Tuesday, January 20, 2015

MALAYSIA:::At odds over new minimum wage


PETALING JAYA: A year after the implementation of a national minimum wage, things are heating up again with a proposal to review the RM900 ceiling upwards.
The Malaysian Employers Federation (MEF), which opposed the previous ceiling, wants the minimum wage to stay put at RM900, but trade unions are clamouring for it to be raised to and standardised at RM1,200.
This is following the completed review of the policy by the National Wages Consultative Council which submitted its recommendations to the Human Resources Ministry recently.
Sources close to the council revealed that there were differences in opinion among the stakeholders involved, but they had “agreed to disagree”.

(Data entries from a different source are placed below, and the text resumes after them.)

/-- A read in cycle t of the VX operation issued in cycle u is displaced: its vector r and every later cycle of R127 come a
cycle later. -/
def Core.loseVx (c : Core) (u r t : Nat) : Core :=
  let late := fun (f : LineRead) => { f with due := f.due + 1 }
  let moved := c.vx.runs.any fun o => decide (u ≤ o.issue)
  let up := fun (x : Option Nat) => if moved then x.map (· + 1) else x
  (c.modVx fun v =>
    { v with
      loads := v.loads.map fun x => if u ≤ x.issue then { x with fetch := x.fetch.map late, due := x.due + 1 } else x
      runs := v.runs.map fun o =>
        if o.issue < u then o
        else
          let waits := o.late && v.loads.any fun x => decide (u ≤ x.issue) && !x.tab && x.slot == o.cslot
          { o with fetch := o.fetch.map late, slips := o.slips ++ [if o.issue = u then r else 0]
                   check := if waits then o.check + 1 else o.check }
      lastExit := up v.lastExit, lastDone := up v.lastDone, lastTail := if moved then v.lastTail + 1 else v.lastTail
      }).modStream .vx fun x => { x with ready := if t < x.ready then x.ready + 1 else x.ready }

/-- A read in cycle t of the NX operation issued in cycle u is displaced: every later step of it comes a cycle later
(R187). -/
def Core.loseNx (c : Core) (u t : Nat) : Core :=
  (c.modNx fun n => { n with ops := n.ops.map fun o =>
      if o.issue = u then { o with fetch := o.fetch.map fun f => { f with due := f.due + 1 } } else o }).modStream .nx fun x =>
    { x with ready := if t < x.ready then x.ready + 1 else x.ready }

/-! ## The reads -/

/-- What reads next. -/
inductive Reader where
  | mma (o : MmaOp)
  | load (x : TabOp)
  | run (o : VrunOp)
  | send (o : NxOp)

/-- The earliest of a list of reads; of one cycle, the first. -/
def earliest : List (LineRead × Reader) → Option (LineRead × Reader)
  | [] => none
  | x :: r => match earliest r with
    | none => some x
    | some y => if y.1.due < x.1.due then some y else some x

/-- The first read that each operation owes: MX stands before VX and VX before NX (R53). -/
def Core.heads (c : Core) : List (LineRead × Reader) :=
  (c.mx.ops.filterMap fun o => match o with
    | .mma o => o.fetch.head?.map fun f => (f, Reader.mma o)
    | .load _ => none)
  ++ (c.vx.loads.filterMap fun x => x.fetch.head?.map fun f => (f, Reader.load x))
  ++ (c.vx.runs.filterMap fun o => o.fetch.head?.map fun f => (f, Reader.run o))
  ++ (c.nx.ops.filterMap fun o => o.fetch.head?.map fun f => (f, Reader.send o))

/-- How many reads are owed. -/
def Core.owedReads (c : Core) : Nat :=
  c.mx.ops.foldl (fun n o => match o with
    | .mma o => n + o.fetch.length
    | .load _ => n) 0
  + c.vx.loads.foldl (fun n x => n + x.fetch.length) 0 + c.vx.runs.foldl (fun n o => n + o.fetch.length) 0
  + c.nx.ops.foldl (fun n o => n + o.fetch.length) 0

/-- Read a line; outside the scratchpad it gives poison over unspecified values. -/
def State.fetchLine (s : State) (k eng : Nat) (line : Int) : List (PWord 32) × State :=
  if spanOut line 1 then s.spoilAll badLine else s.readLine k eng line.toNat

/-- A line as a read of it delivers it, with nothing changed (R57, R75). -/
def Core.peekLine (c : Core) (line : Int) : List (PWord 32) :=
  if spanOut line 1 then badLine
  else if c.readsZero false line.toNat then zeroLine
  else (List.range 64).map fun i =>
    let w := 64 * line.toNat + i
    let x := c.scrWord w
    ⟨x.val, x.poison || c.mem.scr.flaw w == some .double⟩

/-- Take the bin slot of a read at its first line in cycle t (R62, R88): at occupancy 0 it records 0x030A. -/
def State.takeSlot (s : State) (k : Nat) (e : Engine) (index t : Nat) (r : BinRef) (b : Option BinSlot) (quiet : Bool := false) :
    BinSlot × State :=
  match b with
  | some x => (x, s)
  | none =>
    let x := (s.core k).binTake t r false
    (x, if x.failed && !quiet then s.faultAt k e index 0x030A (pack [(14, x.base)]) else s)

/-- A read of an MMA. -/
def State.fetchMma (s : State) (k : Nat) (o : MmaOp) (f : LineRead) : State :=
  let sl := match f.what, o.bin with
    | .data, some r => let x := s.takeSlot k .mx o.owed.index f.due r o.slot
                       (some x.1, x.2)
    | _, _ => (o.slot, s)
  let base := match f.what, sl.1 with
    | .data, some x => x.base
    | _, _ => 0
  let line := f.line + (base : Int)
  let s := sl.2.modCore k fun c => c.modMem fun m => m.claim (portOf .mx false) f.due (bankOf line)
  let r := s.fetchLine k (engCode .mx) line
  r.2.modCore k fun c => c.modMx fun m =>
    { m with
      ops := modMma (fun x => x.issue == o.issue)
        (fun x => { x with slot := sl.1, fetch := x.fetch.drop 1, got := x.got ++ [⟨f.what, line, r.1⟩] }) m.ops }

/-- A read of VX in a bank that MX or the write port of VX holds loses the cycle (R53, log 7); else it is made, after what its first bank slot brings. -/
def State.fetchVx (s : State) (k issue : Nat) (f : LineRead) (line : Int) (slot : State → State)
    (put : List (PWord 32) → Vx → Vx) : State :=
  if (bankOf line).any fun b => ((s.core k).mem.held (portOf .vx false) f.due).contains b then
    s.modCore k fun c => (c.loseVx issue f.row f.due).modRegs fun r => { r with islandConf := satInc r.islandConf 1 }
  else
    let s := (slot s).modCore k fun c => c.modMem fun m => m.claim (portOf .vx false) f.due (bankOf line)
    let r := s.fetchLine k (engCode .vx) line
    r.2.modCore k fun c => c.modVx (put r.1)

/-- The line of a read of a run, whose source starts at line `base`. -/
def VrunOp.fetchAt (o : VrunOp) (f : LineRead) (base : Nat) : Int :=
  match f.what with
  | .scale => (f.line + ((rplOf o.src * base : Nat) : Int)) / 64
  | .data => if o.sbin.isSome then f.line + (base : Int) else f.line
  | _ => f.line

/-- A read of a run. -/
def State.fetchRun (s : State) (k : Nat) (o : VrunOp) (f : LineRead) : State :=
  let base := match o.slot, o.sbin with
    | some x, _ => x.base
    | none, some r => ((s.core k).binTake f.due r false).base
    | none, none => o.sline
  let line := o.fetchAt f base
  let slot := fun (s : State) => match f.what, o.sbin with
    | .data, some r =>
      let x := s.takeSlot k .vx o.owed.index f.due r o.slot o.cfgPoison
      x.2.modRuns k (updRun (fun y => y.issue == o.issue) fun y => { y with slot := some x.1 })
    | _, _ => s
  s.fetchVx k o.issue f line slot fun ws v =>
    { v with runs := updRun (fun x => x.issue == o.issue) (fun x =>
        if f.what == .snap then { x with fetch := x.fetch.drop 1, snap := x.snap ++ ws }
        else { x with fetch := x.fetch.drop 1, got := x.got ++ [⟨f.what, line, ws⟩] }) v.runs }

/-- A read of NX in a bank that an engine before it takes loses the cycle, and so does, without a conflict, one whose port is in use; the
first read from a bin takes its slot. -/
def State.fetchNx (s : State) (k : Nat) (o : NxOp) (f : LineRead) : State :=
  let base := match o.slot, o.bin with
    | some x, _ => x.base
    | none, some r => ((s.core k).binTake f.due r false).base
    | none, none => 0
  let line := f.line + (base : Int)
  if (s.core k).mem.used (portOf .nx false) f.due then s.modCore k fun c => c.loseNx o.issue f.due
  else if (bankOf line).any fun b => (s.held k (portOf .nx false) f.due).contains b then
    s.modCore k fun c => (c.loseNx o.issue f.due).modRegs fun r => { r with islandConf := satInc r.islandConf 1 }
  else
    let x := match o.bin with
      | some r => let x := s.takeSlot k .nx o.owed.index f.due r o.slot
                  (some x.1, x.2)
      | none => (o.slot, s)
    let s := x.2.modCore k fun c => c.modMem fun m => m.claim (portOf .nx false) f.due (bankOf line)
    let r := s.fetchLine k (engCode .nx) line
    r.2.modCore k fun c => c.modNx fun n => { n with ops := n.ops.map fun y =>
      if y.issue = o.issue then { y with slot := x.1, fetch := y.fetch.drop 1, words := y.words ++ r.1 } else y }

/-- One read. -/
def State.fetchOne (s : State) (k : Nat) (f : LineRead) : Reader → State
  | .mma o => s.fetchMma k o f
  | .load x => s.fetchVx k x.issue f f.line id fun ws v =>
    { v with loads := v.loads.map fun y =>
        if y.issue = x.issue then { y with fetch := y.fetch.drop 1, words := y.words ++ ws } else y }
  | .run o => s.fetchRun k o f
  | .send o => s.fetchNx k o f

/-- The reads of core k in order: of MX up to the present cycle, of VX those that fall before cycle `lim`, of NX those before
cycle `nlim`. -/
def State.fetchTo (s : State) (k lim nlim : Nat) : Nat → State
  | 0 => s
  | n + 1 => match earliest (s.core k).heads with
    | some x =>
      let open' := match x.2 with
        | .mma _ => decide (x.1.due ≤ s.now)
        | .send _ => decide (x.1.due < nlim)
        | _ => decide (x.1.due < lim)
      if open' then (s.fetchOne k x.1 x.2).fetchTo k lim nlim n else s
    | none => s

/-- The reads that fall before a cycle of the engine's own, and those of MX in the present cycle. Each step makes a read or loses
a cycle to another access. -/
def State.fetchUpTo (s : State) (k lim nlim : Nat) : State := s.fetchTo k lim nlim (2 * (s.core k).owedReads + 64)

/-- The reads of core k that fall before cycle `lim`, and those of MX in the present cycle. -/
def State.fetchBefore (s : State) (k lim : Nat) : State := s.fetchUpTo k lim lim

/-- The reads of core k that fall in the present cycle or before. -/
def State.fetchDue (s : State) (k : Nat) : State := s.fetchBefore k (s.now + 1)

/-- Let time pass to a cycle that lost cycles may move. -/
def State.toCycle (s : State) (k : Nat) (at' : State → Nat) : Nat → State
  | 0 => s
  | n + 1 =>
    let s := s.advance (at' s)
    let s := s.fetchBefore k s.now
    if at' s ≤ s.now then s else s.toCycle k at' n
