-- ==== Sys2Proof/Machine/Vx.lean ====
section
/-! DEFINITION. The vector chain: table loads, runs, vector entries, output writes, completions. -/

namespace Sys2Proof.Machine

/-! ## VCFG and VTAB (R110, R111, R128, R130, R171) -/

def vcSlot (w : Nat) : Nat := bits w 2 0
def vcLine (w : Nat) : Nat := bits w 16 3
def vtSlot (w : Nat) : Nat := bits w 3 0
def vtLine (w : Nat) : Nat := bits w 17 4
def vtLines (w : Nat) : Nat := bits w 18 18 + 1

/-- The words of a slot, written out: 64 for a configuration slot, 128 for a table slot. -/
def Slot.full (t : Slot) (n : Nat) : List (PWord 32) := (List.range n).map t.word

/-- Issue of a load of n lines, read in cycles u + 1 to u + n (R128). A refused load poisons its whole slot (R130). -/
def State.issueTab (s : State) (k : Nat) (tab : Bool) (slot line n : Nat) (o : Owed) (skipped : Bool) : State :=
  let s := s.fetchBefore k s.now
  let u := s.now
  let code := if skipped then none else (s.core k).readCode false line n
  let s := match code with
    | some c => s.faultAt k .vx o.index c (pack [(14, line)])
    | none => s
  let refused := skipped || code.isSome
  let old := if tab then (s.core k).vx.tab.getD slot {} else (s.core k).vx.cfg.getD slot {}
  let r := if refused then s.spoilAll ((old.full (if tab then 128 else 64)).map fun w => ⟨w.val, true⟩) else ([], s)
  let fetch : List LineRead := if refused then [] else
    (List.range n).map fun i => { due := u + 1 + i, row := 0, what := .table, line := ((line + i : Nat) : Int) }
  let due := if refused then u + n + 1 else max (u + n + 1) (after (s.core k).vx.lastExit)
  let op : TabOp :=
    { owed := o, issue := u, fetch := fetch, tab := tab, slot := slot, lines := n, words := r.1, refused := refused, due := due }
  (r.2.setReady k .vx (u + n)).modCore k fun c => c.modVx fun v => { v with loads := v.loads ++ [op] }

/-- VCFG (R128). -/
def execVcfg (k : Nat) (s : State) : Host.Outcome State Fault Refusal :=
  .next (s.issueOp k .vx (s.boundOf k .vx) (wantOp 1) fun w o skipped s =>
    s.issueTab k false (vcSlot w) (vcLine w) 1 o skipped)

/-- VTAB (R128). -/
def execVtab (k : Nat) (s : State) : Host.Outcome State Fault Refusal :=
  .next (s.issueOp k .vx (s.boundOf k .vx) (wantOp 2) fun w o skipped s =>
    s.issueTab k true (vtSlot w) (vtLine w) (vtLines w) o skipped)

/-- The load that takes effect first. -/
def firstLoad : List TabOp → Option TabOp
  | [] => none
  | x :: r =>
    match firstLoad r with
    | none => some x
    | some y => if y.due < x.due then some y else some x

/-- Remove one load. -/
def dropTab (x : TabOp) : List TabOp → List TabOp
  | [] => []
  | y :: r => if y = x then r else y :: dropTab x r

/-- The first run whose check waits for a load into configuration slot `slot` (R116). -/
def lateRun (slot : Nat) : List VrunOp → Option VrunOp
  | [] => none
  | r :: t => if r.late && r.cslot == slot then some r else lateRun slot t

/-- Record what the check of a run found (R116, R130). -/
def State.recordCheck (s : State) (k : Nat) (o : Owed) : Option (Nat × Nat × Bool) → Owed × State
  | none => (o, s)
  | some (code, detail, skip) =>
    if skip then s.noteSkip k .vx o code detail else (o, s.faultAt k .vx o.index code detail)

/-- The write of a load into its slot. -/
def Vx.load (v : Vx) (x : TabOp) : Vx :=
  let put := fun (t : Slot) => ({ words := x.words ++ (t.full (if x.tab then 128 else 64)).drop x.words.length
                                  loaded := true } : Slot)
  { v with cfg := if x.tab then v.cfg else modAt v.cfg x.slot put
           tab := if x.tab then modAt v.tab x.slot put else v.tab
           loads := dropTab x v.loads }

/-! ## VRUN operands (R172) -/

def vrCslot (w : Nat) : Nat := bits w 2 0
def vrSrc (w : Nat) : Nat := bits w 5 3
def vrBank (w : Nat) : Nat := bits w 7 6
def vrRow (w : Nat) : Nat := bits w 15 8
def vrSline (w : Nat) : Nat := bits w 19 6
def vrSslot (w : Nat) : Nat := bits w 21 20
def vrOline (w : Nat) : Nat := bits w 35 22
def vrOslot (w : Nat) : Nat := bits w 37 36
def vrCount (w : Nat) : Nat := bits w 49 38 + 1
def vrSbin (w : Nat) : Bool := bit w 50
def vrObin (w : Nat) : Bool := bit w 51

/-- Lines of a format read or written per vector, in 64ths (R107, R126). -/
def sixtyFourths (f : Nat) : Nat := if f = fmtAcc then 0 else 4 * fmtBits f

/-- q of R126. -/
def rateOf (c : List Nat) (src : Nat) : Nat :=
  let r := sixtyFourths src + flag (cScaled c) + (if cBen c then sixtyFourths (strFmt c) else 0)
  let w := sixtyFourths (outFmt c) + flag (cPack c).isSome
  max (max 1 (if (cGather c).isSome then 8 else 1)) (max (ceilDiv r 64) (ceilDiv w 64))

/-- L of R125. -/
def chainLen (c : List Nat) : Nat := 4 + 3 * cStages c

/-- c_w of R127. -/
def denseWait (c : List Nat) : Nat := if outFmt c = fmtS32 then 2 else 1

/-! ## The schedule (R127) -/

/-- Lines of the run of scale words that vectors 0 to j use. -/
def scaleLines (a : Int) (j : Nat) : Nat := ((a + (j : Int)) / 64 - a / 64).toNat + 1

/-- Reads, other than the snapshot, that serve vectors 0 to j. -/
def readsTo (o : VrunOp) (sline j : Nat) : Nat :=
  (if o.src = fmtAcc then 0 else runLines o.src o.sslot (j + 1))
  + (if cScaled o.cfg && o.src != fmtAcc then
      scaleLines (scaleAddr (cSscword o.cfg) (rplOf o.src) sline (cSdbase o.cfg) o.sslot 0) j else 0)
  + (if cBen o.cfg then runLines (strFmt o.cfg) 0 (j + 1) else 0)

/-- How far the reads push the first entry beyond u + 2 + G; none without reads. -/
def readPush (o : VrunOp) (sline : Nat) : Option Nat :=
  if readsTo o sline 0 = 0 then none
  else some ((List.range o.count).foldl (fun b j => max b (readsTo o sline j - j * o.q)) 0)

/-- The latest of a list of optional cycles, plus one each. -/
def maxAfter (l : List (Option Nat)) : Nat := l.foldl (fun b x => max b (after x)) 0

/-- The cycle after the latest pending load that changes the configuration or the tables of a run (R128). -/
def Vx.loadBound (v : Vx) (o : VrunOp) : Nat :=
  (v.loads.filter fun x =>
    if x.tab then (cChain o.cfg).any fun d => dTe d && dTab d == x.slot else x.slot == o.cslot).foldl
      (fun b x => max b (x.due + 1)) 0

/-- F of R127. Without line reads beside the snapshot the first vector, whose accumulator row is read as it enters, waits for the
snapshot (DEDUCED, log 17). -/
def State.firstEntry (s : State) (k : Nat) (o : VrunOp) (sline : Nat) : Nat :=
  let v := (s.core k).vx
  let l := chainLen o.cfg
  let f := s.now + s.ctEV
  let f := match readPush o sline with
    | some p => max f (s.now + 2 + cSnap o.cfg + p)
    | none => max f (s.now + 1 + cSnap o.cfg)
  let f := max f (after v.lastExit - l)
  let f := if cDense o.cfg then max f (after v.lastDone - l) else f
  max f (v.loadBound o)

/-- The lines of a tensor that vector j is the first to use. -/
def newLines (f slot j : Nat) : List Nat :=
  if f = fmtS32 then [2 * j, 2 * j + 1]
  else if j = 0 ∨ (slot + j) % rplOf f = 0 then [(slot + j) / rplOf f] else []

/-- The reads of a run (R127): the snapshot in cycles u + 1 to u + G, then the scale, source and stream lines. -/
def VrunOp.reads (o : VrunOp) (sline : Nat) : List LineRead :=
  let c := o.cfg
  let snap : List LineRead := (List.range (cSnap c)).map fun i =>
    { due := o.issue + 1 + i, row := 0, what := .snap, line := ((cGline c + i : Nat) : Int) }
  let rpl := rplOf o.src
  let word := fun (base j : Nat) => scaleAddr (cSscword c) rpl base (cSdbase c) o.sslot j
  let plain := if o.sbin.isSome then 0 else o.sline
  snap ++ spread ((List.range o.count).flatMap fun j =>
    let need := o.first + j * o.q - 2
    let scaled := cScaled c && o.src != fmtAcc && (j == 0 || decide (word sline j % 64 = 0))
    let data := if o.src = fmtAcc then [] else newLines o.src o.sslot j
    let str := if cBen c then newLines (strFmt c) 0 j else []
    (if scaled then [{ due := need, row := j, what := .scale, line := word 0 j }] else [])
    ++ (data.map fun i => { due := need, row := j, what := .data, line := ((plain + i : Nat) : Int) })
    ++ (str.map fun i => { due := need, row := j, what := .stream, line := ((cBline c + i : Nat) : Int) }))

/-- The due cycles of the writes of a run that is not DENSE, in order: data lines, then scale lines (R127). -/
def outDues (o : VrunOp) (oline : Nat) : List Nat :=
  let f := outFmt o.cfg
  let m := outVecs o.cfg o.count
  let l := chainLen o.cfg
  let x := fun j => o.first + (if cLast o.cfg then o.count - 1 else j) * o.q + l
  (List.range m).flatMap fun j =>
    (if f = fmtS32 then [x j, x j]
     else if (o.oslot + j + 1) % rplOf f = 0 ∨ j + 1 = m then [x j] else []) ++
    (match cPack o.cfg with
      | none => []
      | some op =>
        let a := scaleAddr (cOscword o.cfg) (packRpl op) oline (cOdbase o.cfg) o.oslot j
        if (a + 1) % 64 = 0 ∨ j + 1 = m then [x j] else [])

/-- The cycle of the last write of a run, when writes up to cycle `tail` stand before it. -/
def lastTailOf (o : VrunOp) (oline tail : Nat) : Nat :=
  if cDense o.cfg then o.first + (o.count - 1) * o.q + chainLen o.cfg + denseWait o.cfg + 1
  else (outDues o oline).foldl (fun t d => max d (t + 1)) tail

/-! ## The check of a run (R116, R130) -/

/-- A run read or written plainly: whether it is there, its first line, its length. -/
abbrev Span := Bool × Int × Nat

/-- The first run that meets p. -/
def spanFind (p : Int → Nat → Bool) : List Span → Option Int
  | [] => none
  | (b, a, n) :: r => if b && p a n then some a else spanFind p r

/-- Output data lines of a run. -/
def outLines (o : VrunOp) : Nat := runLines (outFmt o.cfg) o.oslot (outVecs o.cfg o.count)

/-- The runs of a VRUN in the order of R130. -/
def vrunSpans (o : VrunOp) (sline oline : Nat) : List Span :=
  let c := o.cfg
  let sa := scaleAddr (cSscword c) (rplOf o.src) sline (cSdbase c) o.sslot 0
  let oa := scaleAddr (cOscword c) (packRpl ((cPack c).getD 0)) oline (cOdbase c) o.oslot 0
  [(o.src != fmtAcc && o.sbin.isNone, (o.sline : Int), runLines o.src o.sslot o.count),
   (cScaled c && o.src != fmtAcc, sa / 64, scaleLines sa (o.count - 1)),
   (cBen c, (cBline c : Int), runLines (strFmt c) 0 o.count),
   ((cGather c).isSome, (cGline c : Int), cSnap c),
   (o.obin.isNone, (o.oline : Int), outLines o),
   ((cPack c).isSome, oa / 64, scaleLines oa (outVecs c o.count - 1)),
   (cDense c, ((cCntword c / 64 : Nat) : Int), 1)]

/-- The refusal of a run (R130): the code with DETAIL. -/
def Core.vrunRefusal (c : Core) (t : Nat) (o : VrunOp) : Option (Nat × Nat) :=
  let spans := vrunSpans o (c.srcLine t o) (c.outLine t o)
  let lineBits := fun (a : Int) => pack [(14, wrapU 14 a)]
  let outside := spanFind spanOut spans
  let touches := spanFind (fun a n => c.binTouch a.toNat n) spans
  let sb := o.sbin.bind fun r => c.binIssue r (runLines o.src o.sslot o.count)
  let ob := o.obin.bind fun r => c.binIssue r (outLines o)
  let sl := (o.sbin.map fun r => c.binLine t r false).getD 0
  let ol := (o.obin.map fun r => c.binLine t r true).getD 0
  firstOf [(o.src == fmtAcc && decide (o.row + o.count > 256), (0x0161, pack [(8, o.row)])),
    (outside.isSome, (0x0304, lineBits (outside.getD 0))),
    (sb == some 0x030D, (0x030D, pack [(14, sl)])),
    (touches.isSome, (0x030D, lineBits (touches.getD 0))),
    (ob == some 0x030D, (0x030D, pack [(14, ol)])),
    (sb == some 0x030C, (0x030C, pack [(14, sl)])),
    (ob == some 0x030C, (0x030C, pack [(14, ol)]))]

/-- What the check of a run records (R116, R130, R172): the code, DETAIL, whether it is a skip. A run whose configuration has a
poisoned word is not checked: it runs with every lane poisoned and records nothing further (R111). -/
def State.vrunCheck (s : State) (k : Nat) (o : VrunOp) (accBin : Bool) : Option (Nat × Nat × Bool) :=
  if accBin then some (0x0102, s.skipDetail k 50, true)
  else if o.cfgPoison then none
  else
    match cfgBad o.cfg o.src o.sslot o.oslot with
    | some i => some (0x0160, pack [(1, (s.core k).ctl.bankActive), (4, i)], true)
    | none => ((s.core k).vrunRefusal s.now o).map fun x => (x.1, x.2, false)

/-- The configuration that a VRUN will run with, and the cycle of the latest load of its slot that is pending (R116). -/
def Core.staged (c : Core) (slot : Nat) : List (PWord 32) × Option Nat :=
  match (c.vx.loads.filter fun x => !x.tab && x.slot == slot).getLast? with
  | some x => (x.words ++ x.fetch.flatMap fun f => c.peekLine f.line, some x.due)
  | none => ((c.vx.cfg.getD slot {}).full 64, none)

“MEF wants the current minimum wage to remain.
However, the MTUC (the Malaysian Trades Union Congress) wants the minimum wage to be raised to RM1,200 and for it to be standardised across the peninsula and Sabah and Sarawak.”
The source said the Government had proposed RM1,000 as the revised minimum wage.
“The council has submitted its feedback to the ministry for deliberation.
“We hope the Government will come up with a fair decision to all,” said a source to The Star.
Another source said that the final decision would be announced by Human Resources Minister Datuk Seri Richard Riot soon, adding that it could be as early as next month.
Richard was reported to have said recently that details of the revised minimum wage policy would be announced once the Cabinet gave its approval with him saying that “there will be a little change” involved.
The minimum wage policy, which was enforced in January last year, requires employers with six or more workers to pay their employees a minimum wage of RM900 monthly in peninsular Malaysia and RM800 in Sabah, Sarawak and Labuan.
MTUC recently called on the Government to increase salaries by at least 6% citing the minimum wage as insufficient to deal with rising costs.
When contacted, MEF executive director Datuk Shamsuddin Bardan said it was the federation’s view that the current figure of RM900 should stay as it was deemed reasonable at this time.
“Increasing the minimum wage should be avoided due to the current sluggish economic situation and the drop in fuel prices, along with its ripple effects,” he said.
Shamsuddin said employers were still trying to “adjust” to the existing minimum wage.